Saved data entries:
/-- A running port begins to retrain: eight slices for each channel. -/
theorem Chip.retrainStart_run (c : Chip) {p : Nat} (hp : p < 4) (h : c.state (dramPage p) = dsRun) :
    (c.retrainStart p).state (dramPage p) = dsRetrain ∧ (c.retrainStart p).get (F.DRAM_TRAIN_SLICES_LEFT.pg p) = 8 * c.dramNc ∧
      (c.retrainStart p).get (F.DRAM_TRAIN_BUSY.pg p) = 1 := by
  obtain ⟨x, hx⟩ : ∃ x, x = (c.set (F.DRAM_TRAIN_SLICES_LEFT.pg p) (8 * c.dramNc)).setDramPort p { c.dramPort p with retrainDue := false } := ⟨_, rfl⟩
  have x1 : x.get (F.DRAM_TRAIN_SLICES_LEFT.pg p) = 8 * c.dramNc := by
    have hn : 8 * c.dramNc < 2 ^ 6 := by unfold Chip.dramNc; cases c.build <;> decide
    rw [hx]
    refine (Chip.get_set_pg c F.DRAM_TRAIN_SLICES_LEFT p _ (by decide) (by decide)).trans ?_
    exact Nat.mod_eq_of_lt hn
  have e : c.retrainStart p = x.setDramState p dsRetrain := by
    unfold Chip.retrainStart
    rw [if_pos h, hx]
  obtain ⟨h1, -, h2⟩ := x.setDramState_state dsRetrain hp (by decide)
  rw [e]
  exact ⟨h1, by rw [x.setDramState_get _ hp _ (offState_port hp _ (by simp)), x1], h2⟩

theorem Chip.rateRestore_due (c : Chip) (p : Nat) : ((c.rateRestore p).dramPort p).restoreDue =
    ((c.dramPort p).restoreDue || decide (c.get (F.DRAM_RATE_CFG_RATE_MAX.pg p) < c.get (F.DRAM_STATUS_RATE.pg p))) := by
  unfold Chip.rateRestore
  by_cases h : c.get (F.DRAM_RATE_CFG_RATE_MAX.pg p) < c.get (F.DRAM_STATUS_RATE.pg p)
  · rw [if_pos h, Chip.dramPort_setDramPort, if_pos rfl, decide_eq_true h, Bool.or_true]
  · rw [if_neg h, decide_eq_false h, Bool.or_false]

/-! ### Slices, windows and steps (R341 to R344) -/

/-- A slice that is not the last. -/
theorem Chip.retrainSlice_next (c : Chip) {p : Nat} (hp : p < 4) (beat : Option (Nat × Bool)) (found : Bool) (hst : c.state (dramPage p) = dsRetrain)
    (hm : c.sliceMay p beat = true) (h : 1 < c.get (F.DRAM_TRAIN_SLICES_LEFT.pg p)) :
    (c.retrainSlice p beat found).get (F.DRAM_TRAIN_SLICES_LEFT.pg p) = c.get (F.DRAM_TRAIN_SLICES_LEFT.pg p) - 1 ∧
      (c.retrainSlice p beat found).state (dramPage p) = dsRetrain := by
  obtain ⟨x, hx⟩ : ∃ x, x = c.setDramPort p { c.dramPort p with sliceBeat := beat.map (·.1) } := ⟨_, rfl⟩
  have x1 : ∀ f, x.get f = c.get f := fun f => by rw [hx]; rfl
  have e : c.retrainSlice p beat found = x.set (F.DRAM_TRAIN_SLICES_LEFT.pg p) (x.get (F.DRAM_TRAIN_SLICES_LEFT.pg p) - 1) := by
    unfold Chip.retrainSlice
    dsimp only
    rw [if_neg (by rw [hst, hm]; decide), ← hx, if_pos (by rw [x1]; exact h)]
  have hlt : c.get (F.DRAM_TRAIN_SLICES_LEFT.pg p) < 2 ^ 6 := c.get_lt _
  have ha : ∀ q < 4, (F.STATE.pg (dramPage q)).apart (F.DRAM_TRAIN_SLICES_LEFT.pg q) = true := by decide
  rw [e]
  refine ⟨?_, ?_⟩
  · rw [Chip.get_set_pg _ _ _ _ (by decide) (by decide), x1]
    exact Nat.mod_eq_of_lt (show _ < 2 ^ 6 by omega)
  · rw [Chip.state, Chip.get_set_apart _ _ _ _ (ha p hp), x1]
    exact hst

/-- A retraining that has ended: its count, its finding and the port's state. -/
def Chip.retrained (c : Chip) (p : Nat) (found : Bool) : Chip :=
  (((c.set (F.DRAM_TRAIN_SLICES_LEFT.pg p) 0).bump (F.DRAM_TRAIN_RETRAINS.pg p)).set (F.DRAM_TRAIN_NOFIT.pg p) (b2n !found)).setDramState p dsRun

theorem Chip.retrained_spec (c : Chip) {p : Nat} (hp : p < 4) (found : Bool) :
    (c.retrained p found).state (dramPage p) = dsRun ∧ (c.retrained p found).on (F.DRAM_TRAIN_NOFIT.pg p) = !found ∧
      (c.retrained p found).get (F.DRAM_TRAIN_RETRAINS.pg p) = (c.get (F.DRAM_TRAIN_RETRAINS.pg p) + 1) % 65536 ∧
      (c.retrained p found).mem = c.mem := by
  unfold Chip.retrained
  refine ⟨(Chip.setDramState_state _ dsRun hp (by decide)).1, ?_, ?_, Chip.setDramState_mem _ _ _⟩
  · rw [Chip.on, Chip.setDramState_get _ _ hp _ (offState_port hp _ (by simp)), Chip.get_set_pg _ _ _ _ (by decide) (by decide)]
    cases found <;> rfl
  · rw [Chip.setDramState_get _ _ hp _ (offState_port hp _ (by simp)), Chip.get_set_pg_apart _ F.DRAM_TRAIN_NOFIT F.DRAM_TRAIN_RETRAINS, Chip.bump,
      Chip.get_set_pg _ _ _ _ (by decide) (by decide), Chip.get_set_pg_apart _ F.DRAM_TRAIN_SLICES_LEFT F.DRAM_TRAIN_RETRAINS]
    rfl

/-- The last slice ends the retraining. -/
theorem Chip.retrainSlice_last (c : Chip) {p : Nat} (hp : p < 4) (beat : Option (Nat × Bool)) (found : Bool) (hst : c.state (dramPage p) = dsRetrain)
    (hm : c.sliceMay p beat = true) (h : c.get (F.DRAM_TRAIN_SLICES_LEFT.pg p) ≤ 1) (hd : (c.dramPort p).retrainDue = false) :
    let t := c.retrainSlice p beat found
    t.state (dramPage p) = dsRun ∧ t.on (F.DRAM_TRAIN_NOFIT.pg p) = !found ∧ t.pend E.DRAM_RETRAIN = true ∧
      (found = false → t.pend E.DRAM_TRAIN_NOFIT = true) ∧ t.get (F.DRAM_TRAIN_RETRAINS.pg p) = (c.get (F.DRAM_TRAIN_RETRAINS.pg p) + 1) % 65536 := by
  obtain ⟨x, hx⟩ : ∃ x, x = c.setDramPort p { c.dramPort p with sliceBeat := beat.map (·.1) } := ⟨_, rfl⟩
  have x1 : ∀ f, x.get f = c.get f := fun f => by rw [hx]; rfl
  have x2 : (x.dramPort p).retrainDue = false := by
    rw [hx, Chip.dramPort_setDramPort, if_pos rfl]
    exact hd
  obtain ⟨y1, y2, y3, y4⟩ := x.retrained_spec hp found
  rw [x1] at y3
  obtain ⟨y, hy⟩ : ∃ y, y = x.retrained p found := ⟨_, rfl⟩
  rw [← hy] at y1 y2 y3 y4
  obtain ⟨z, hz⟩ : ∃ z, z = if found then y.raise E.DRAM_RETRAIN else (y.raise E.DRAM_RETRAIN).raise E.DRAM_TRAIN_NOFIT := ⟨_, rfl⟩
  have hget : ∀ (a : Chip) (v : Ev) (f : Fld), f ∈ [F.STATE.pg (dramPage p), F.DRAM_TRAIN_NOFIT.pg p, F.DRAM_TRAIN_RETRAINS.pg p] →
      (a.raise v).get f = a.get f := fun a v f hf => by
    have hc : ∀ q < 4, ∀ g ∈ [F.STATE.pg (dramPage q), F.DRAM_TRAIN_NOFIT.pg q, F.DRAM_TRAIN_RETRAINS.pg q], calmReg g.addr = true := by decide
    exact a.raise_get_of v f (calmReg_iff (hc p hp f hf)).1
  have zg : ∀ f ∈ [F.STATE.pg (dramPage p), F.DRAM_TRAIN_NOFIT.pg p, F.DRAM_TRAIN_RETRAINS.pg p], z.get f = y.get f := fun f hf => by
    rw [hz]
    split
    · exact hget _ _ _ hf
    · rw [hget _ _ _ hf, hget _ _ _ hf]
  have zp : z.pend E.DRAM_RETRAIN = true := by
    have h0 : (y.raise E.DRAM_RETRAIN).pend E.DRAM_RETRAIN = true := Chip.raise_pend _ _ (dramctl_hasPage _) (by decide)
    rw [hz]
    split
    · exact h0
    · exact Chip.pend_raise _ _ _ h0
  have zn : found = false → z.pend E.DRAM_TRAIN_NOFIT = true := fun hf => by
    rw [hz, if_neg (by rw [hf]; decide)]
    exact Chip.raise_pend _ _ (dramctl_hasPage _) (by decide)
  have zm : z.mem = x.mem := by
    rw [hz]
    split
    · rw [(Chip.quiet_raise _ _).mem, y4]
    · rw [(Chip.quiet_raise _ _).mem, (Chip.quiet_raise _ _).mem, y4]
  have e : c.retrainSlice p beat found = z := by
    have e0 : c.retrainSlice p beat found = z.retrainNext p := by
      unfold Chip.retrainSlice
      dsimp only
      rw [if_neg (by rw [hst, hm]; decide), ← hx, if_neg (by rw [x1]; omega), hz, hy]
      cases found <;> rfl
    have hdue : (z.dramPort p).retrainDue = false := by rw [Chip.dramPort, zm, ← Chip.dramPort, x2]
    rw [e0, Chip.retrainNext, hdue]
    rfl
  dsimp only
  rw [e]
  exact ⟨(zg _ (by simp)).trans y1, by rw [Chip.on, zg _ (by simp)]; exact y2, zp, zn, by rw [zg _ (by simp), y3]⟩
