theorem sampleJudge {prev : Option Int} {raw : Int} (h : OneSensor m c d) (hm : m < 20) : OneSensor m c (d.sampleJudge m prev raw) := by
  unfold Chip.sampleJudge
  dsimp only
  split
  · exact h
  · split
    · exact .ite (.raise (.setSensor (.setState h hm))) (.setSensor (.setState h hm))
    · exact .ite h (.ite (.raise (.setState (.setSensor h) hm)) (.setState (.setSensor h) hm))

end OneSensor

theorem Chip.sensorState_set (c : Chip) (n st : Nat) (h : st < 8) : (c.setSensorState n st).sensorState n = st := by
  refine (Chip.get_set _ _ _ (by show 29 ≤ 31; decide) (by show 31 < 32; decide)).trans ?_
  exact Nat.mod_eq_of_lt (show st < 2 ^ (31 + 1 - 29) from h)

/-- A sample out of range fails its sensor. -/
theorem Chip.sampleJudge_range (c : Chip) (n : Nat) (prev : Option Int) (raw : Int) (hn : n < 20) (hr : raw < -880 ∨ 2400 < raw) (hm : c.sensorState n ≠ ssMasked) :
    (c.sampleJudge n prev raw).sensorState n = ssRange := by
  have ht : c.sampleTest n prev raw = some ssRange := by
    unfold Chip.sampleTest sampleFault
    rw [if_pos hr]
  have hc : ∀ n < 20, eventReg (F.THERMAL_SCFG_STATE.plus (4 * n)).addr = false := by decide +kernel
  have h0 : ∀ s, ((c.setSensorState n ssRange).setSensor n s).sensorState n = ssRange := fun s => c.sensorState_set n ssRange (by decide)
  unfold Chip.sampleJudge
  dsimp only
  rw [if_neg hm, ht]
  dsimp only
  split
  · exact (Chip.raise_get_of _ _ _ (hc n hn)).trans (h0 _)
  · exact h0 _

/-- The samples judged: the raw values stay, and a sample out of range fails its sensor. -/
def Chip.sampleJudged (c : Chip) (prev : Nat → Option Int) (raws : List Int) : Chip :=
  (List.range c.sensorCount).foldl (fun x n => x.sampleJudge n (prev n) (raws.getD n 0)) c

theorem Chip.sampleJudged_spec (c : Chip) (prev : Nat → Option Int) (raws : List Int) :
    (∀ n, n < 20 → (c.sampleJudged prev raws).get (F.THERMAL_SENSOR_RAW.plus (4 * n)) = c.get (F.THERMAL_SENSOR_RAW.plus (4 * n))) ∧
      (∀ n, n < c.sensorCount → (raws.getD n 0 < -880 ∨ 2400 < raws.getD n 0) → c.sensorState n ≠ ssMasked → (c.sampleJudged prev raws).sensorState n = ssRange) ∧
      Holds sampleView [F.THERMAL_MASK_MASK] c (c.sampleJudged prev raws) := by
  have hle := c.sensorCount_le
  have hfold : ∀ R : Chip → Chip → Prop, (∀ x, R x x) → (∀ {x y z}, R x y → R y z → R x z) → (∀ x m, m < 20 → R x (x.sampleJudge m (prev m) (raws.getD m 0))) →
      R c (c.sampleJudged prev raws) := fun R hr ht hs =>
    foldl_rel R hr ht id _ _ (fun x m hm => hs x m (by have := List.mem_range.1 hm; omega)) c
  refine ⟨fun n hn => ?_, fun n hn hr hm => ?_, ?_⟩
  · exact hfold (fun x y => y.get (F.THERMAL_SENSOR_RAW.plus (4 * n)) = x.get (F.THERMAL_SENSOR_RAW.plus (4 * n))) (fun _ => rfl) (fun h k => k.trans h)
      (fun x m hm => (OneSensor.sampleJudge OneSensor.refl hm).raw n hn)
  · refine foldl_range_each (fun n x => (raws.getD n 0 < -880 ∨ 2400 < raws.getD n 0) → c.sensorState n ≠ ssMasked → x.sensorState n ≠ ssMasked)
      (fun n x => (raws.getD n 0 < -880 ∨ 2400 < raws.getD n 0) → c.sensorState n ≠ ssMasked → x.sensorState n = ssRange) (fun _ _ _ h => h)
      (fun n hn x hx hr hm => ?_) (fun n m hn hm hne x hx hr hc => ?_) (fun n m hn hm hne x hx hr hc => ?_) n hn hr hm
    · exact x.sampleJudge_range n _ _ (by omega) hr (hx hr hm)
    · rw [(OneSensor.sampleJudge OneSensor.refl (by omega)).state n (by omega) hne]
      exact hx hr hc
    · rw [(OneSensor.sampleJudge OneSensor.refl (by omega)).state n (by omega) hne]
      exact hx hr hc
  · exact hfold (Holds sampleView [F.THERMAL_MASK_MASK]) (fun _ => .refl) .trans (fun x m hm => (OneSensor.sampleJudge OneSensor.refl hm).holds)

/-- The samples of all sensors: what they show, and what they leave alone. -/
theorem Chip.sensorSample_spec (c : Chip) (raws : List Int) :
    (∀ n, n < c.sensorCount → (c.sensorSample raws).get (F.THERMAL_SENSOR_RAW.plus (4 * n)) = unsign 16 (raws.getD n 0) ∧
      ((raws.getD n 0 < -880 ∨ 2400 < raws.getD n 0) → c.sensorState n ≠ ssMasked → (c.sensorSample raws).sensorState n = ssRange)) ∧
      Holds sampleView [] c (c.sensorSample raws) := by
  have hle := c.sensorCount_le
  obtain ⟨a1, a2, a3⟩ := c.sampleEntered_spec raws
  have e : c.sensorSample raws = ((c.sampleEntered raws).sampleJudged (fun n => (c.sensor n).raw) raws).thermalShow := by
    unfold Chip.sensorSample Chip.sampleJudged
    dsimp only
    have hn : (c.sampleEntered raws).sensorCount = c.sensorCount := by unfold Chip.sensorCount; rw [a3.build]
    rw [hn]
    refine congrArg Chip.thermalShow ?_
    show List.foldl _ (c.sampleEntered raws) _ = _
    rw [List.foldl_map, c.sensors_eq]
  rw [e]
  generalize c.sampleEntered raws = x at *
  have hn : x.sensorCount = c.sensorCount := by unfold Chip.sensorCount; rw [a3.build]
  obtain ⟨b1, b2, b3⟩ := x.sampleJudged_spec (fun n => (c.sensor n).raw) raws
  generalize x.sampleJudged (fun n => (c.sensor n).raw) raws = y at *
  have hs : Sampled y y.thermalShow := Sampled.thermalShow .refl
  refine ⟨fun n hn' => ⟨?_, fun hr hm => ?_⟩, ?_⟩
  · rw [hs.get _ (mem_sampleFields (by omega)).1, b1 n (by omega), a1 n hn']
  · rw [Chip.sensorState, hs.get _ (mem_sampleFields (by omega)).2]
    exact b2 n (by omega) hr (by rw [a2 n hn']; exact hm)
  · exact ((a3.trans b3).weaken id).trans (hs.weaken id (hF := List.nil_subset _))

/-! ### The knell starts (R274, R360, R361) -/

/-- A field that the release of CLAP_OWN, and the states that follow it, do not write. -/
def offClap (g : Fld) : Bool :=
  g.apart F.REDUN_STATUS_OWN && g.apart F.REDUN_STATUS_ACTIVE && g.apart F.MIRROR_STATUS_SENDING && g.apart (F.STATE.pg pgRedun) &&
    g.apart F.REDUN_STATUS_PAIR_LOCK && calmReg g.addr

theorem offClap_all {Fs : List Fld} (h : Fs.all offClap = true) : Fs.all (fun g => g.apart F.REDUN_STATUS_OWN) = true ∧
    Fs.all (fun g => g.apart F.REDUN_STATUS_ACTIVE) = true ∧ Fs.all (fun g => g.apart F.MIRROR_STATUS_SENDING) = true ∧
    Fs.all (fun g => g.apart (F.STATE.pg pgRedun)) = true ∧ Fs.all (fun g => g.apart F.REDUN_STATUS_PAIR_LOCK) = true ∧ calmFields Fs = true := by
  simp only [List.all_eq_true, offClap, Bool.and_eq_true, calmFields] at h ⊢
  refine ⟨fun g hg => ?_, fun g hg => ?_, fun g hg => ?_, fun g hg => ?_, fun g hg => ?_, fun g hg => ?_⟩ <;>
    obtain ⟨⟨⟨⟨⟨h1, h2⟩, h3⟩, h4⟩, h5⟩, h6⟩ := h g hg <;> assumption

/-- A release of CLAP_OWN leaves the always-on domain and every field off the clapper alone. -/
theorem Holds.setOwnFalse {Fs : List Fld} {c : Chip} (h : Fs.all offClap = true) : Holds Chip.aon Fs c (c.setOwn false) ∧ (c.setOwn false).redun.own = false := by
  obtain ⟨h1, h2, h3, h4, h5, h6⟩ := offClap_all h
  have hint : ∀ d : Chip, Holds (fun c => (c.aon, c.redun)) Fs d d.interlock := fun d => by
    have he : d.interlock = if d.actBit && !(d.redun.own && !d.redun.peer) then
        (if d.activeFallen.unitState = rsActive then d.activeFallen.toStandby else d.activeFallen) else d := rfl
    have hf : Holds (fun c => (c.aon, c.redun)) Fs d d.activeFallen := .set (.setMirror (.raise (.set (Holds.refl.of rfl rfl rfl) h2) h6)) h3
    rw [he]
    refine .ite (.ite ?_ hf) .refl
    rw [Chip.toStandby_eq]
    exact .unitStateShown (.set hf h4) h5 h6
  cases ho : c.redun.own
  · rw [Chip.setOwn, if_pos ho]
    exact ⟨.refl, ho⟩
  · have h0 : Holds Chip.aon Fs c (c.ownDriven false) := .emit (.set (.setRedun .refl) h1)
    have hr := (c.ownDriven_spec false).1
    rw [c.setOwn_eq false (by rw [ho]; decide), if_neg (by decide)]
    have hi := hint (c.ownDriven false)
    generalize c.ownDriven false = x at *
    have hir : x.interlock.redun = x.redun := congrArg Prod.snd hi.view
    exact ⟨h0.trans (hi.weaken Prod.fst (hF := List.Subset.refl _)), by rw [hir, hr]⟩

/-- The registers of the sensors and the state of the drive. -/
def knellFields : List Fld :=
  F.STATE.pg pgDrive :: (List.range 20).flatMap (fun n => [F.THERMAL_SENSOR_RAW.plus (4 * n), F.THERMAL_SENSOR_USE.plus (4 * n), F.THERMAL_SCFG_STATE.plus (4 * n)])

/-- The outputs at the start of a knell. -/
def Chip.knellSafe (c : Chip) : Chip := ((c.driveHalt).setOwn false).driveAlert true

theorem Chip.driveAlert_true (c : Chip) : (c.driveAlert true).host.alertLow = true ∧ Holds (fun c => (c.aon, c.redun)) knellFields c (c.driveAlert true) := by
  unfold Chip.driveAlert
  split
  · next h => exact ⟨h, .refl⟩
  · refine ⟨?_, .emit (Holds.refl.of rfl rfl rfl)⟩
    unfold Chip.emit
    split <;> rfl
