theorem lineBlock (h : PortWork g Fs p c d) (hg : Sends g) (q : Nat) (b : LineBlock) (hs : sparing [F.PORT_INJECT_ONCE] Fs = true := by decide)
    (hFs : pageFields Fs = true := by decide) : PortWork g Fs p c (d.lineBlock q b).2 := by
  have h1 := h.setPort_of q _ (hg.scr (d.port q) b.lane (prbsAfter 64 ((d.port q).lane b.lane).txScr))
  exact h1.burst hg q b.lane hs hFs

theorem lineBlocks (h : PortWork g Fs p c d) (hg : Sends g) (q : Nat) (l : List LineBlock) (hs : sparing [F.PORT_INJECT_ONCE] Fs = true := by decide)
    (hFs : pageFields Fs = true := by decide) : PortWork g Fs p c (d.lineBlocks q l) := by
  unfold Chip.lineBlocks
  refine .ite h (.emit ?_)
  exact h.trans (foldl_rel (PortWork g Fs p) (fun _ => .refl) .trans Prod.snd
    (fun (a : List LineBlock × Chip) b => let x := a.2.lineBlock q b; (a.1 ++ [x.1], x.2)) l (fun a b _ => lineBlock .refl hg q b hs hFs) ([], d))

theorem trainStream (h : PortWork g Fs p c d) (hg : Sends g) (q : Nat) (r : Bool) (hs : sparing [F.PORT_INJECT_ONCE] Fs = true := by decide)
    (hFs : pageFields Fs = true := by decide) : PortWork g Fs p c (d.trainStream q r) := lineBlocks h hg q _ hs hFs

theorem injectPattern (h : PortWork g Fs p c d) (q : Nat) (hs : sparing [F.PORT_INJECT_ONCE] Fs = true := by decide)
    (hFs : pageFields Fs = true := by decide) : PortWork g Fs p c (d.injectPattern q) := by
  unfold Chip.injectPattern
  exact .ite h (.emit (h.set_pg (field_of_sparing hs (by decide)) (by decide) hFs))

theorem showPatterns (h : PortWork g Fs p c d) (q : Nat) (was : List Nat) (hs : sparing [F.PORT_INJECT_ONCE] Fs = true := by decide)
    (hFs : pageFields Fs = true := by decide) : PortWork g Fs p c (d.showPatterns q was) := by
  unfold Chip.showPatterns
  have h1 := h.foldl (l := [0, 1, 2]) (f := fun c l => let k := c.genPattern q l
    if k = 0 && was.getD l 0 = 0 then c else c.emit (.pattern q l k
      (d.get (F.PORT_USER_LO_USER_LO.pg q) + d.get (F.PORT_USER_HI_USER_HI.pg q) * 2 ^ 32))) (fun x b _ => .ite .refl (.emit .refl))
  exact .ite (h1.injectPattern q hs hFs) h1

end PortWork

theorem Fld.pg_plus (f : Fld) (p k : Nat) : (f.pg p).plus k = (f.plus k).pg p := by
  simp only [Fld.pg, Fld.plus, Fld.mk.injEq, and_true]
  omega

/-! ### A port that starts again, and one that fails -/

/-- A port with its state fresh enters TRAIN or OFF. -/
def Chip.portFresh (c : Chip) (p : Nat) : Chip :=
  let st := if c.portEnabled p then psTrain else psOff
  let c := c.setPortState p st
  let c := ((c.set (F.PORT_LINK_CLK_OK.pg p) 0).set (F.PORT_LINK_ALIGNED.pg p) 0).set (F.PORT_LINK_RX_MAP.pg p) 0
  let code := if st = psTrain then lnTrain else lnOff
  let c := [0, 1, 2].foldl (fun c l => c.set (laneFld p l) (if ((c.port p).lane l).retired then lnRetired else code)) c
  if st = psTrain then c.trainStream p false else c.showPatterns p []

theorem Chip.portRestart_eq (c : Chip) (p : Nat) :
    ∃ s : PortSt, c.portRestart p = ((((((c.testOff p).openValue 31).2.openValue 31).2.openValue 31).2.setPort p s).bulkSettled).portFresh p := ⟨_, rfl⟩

The problem: Taking the records above, retype every line from the one with "split <;> rfl" down to the one with "exact h.trans (foldl_rel", exactly and with nothing else.

The completed task:
    split <;> rfl
theorem lineBlock (h : PortWork g Fs p c d) (hg : Sends g) (q : Nat) (b : LineBlock) (hs : sparing [F.PORT_INJECT_ONCE] Fs = true := by decide)
    (hFs : pageFields Fs = true := by decide) : PortWork g Fs p c (d.lineBlock q b).2 := by
  have h1 := h.setPort_of q _ (hg.scr (d.port q) b.lane (prbsAfter 64 ((d.port q).lane b.lane).txScr))
  exact h1.burst hg q b.lane hs hFs

theorem lineBlocks (h : PortWork g Fs p c d) (hg : Sends g) (q : Nat) (l : List LineBlock) (hs : sparing [F.PORT_INJECT_ONCE] Fs = true := by decide)
    (hFs : pageFields Fs = true := by decide) : PortWork g Fs p c (d.lineBlocks q l) := by
  unfold Chip.lineBlocks
  refine .ite h (.emit ?_)
  exact h.trans (foldl_rel (PortWork g Fs p) (fun _ => .refl) .trans Prod.snd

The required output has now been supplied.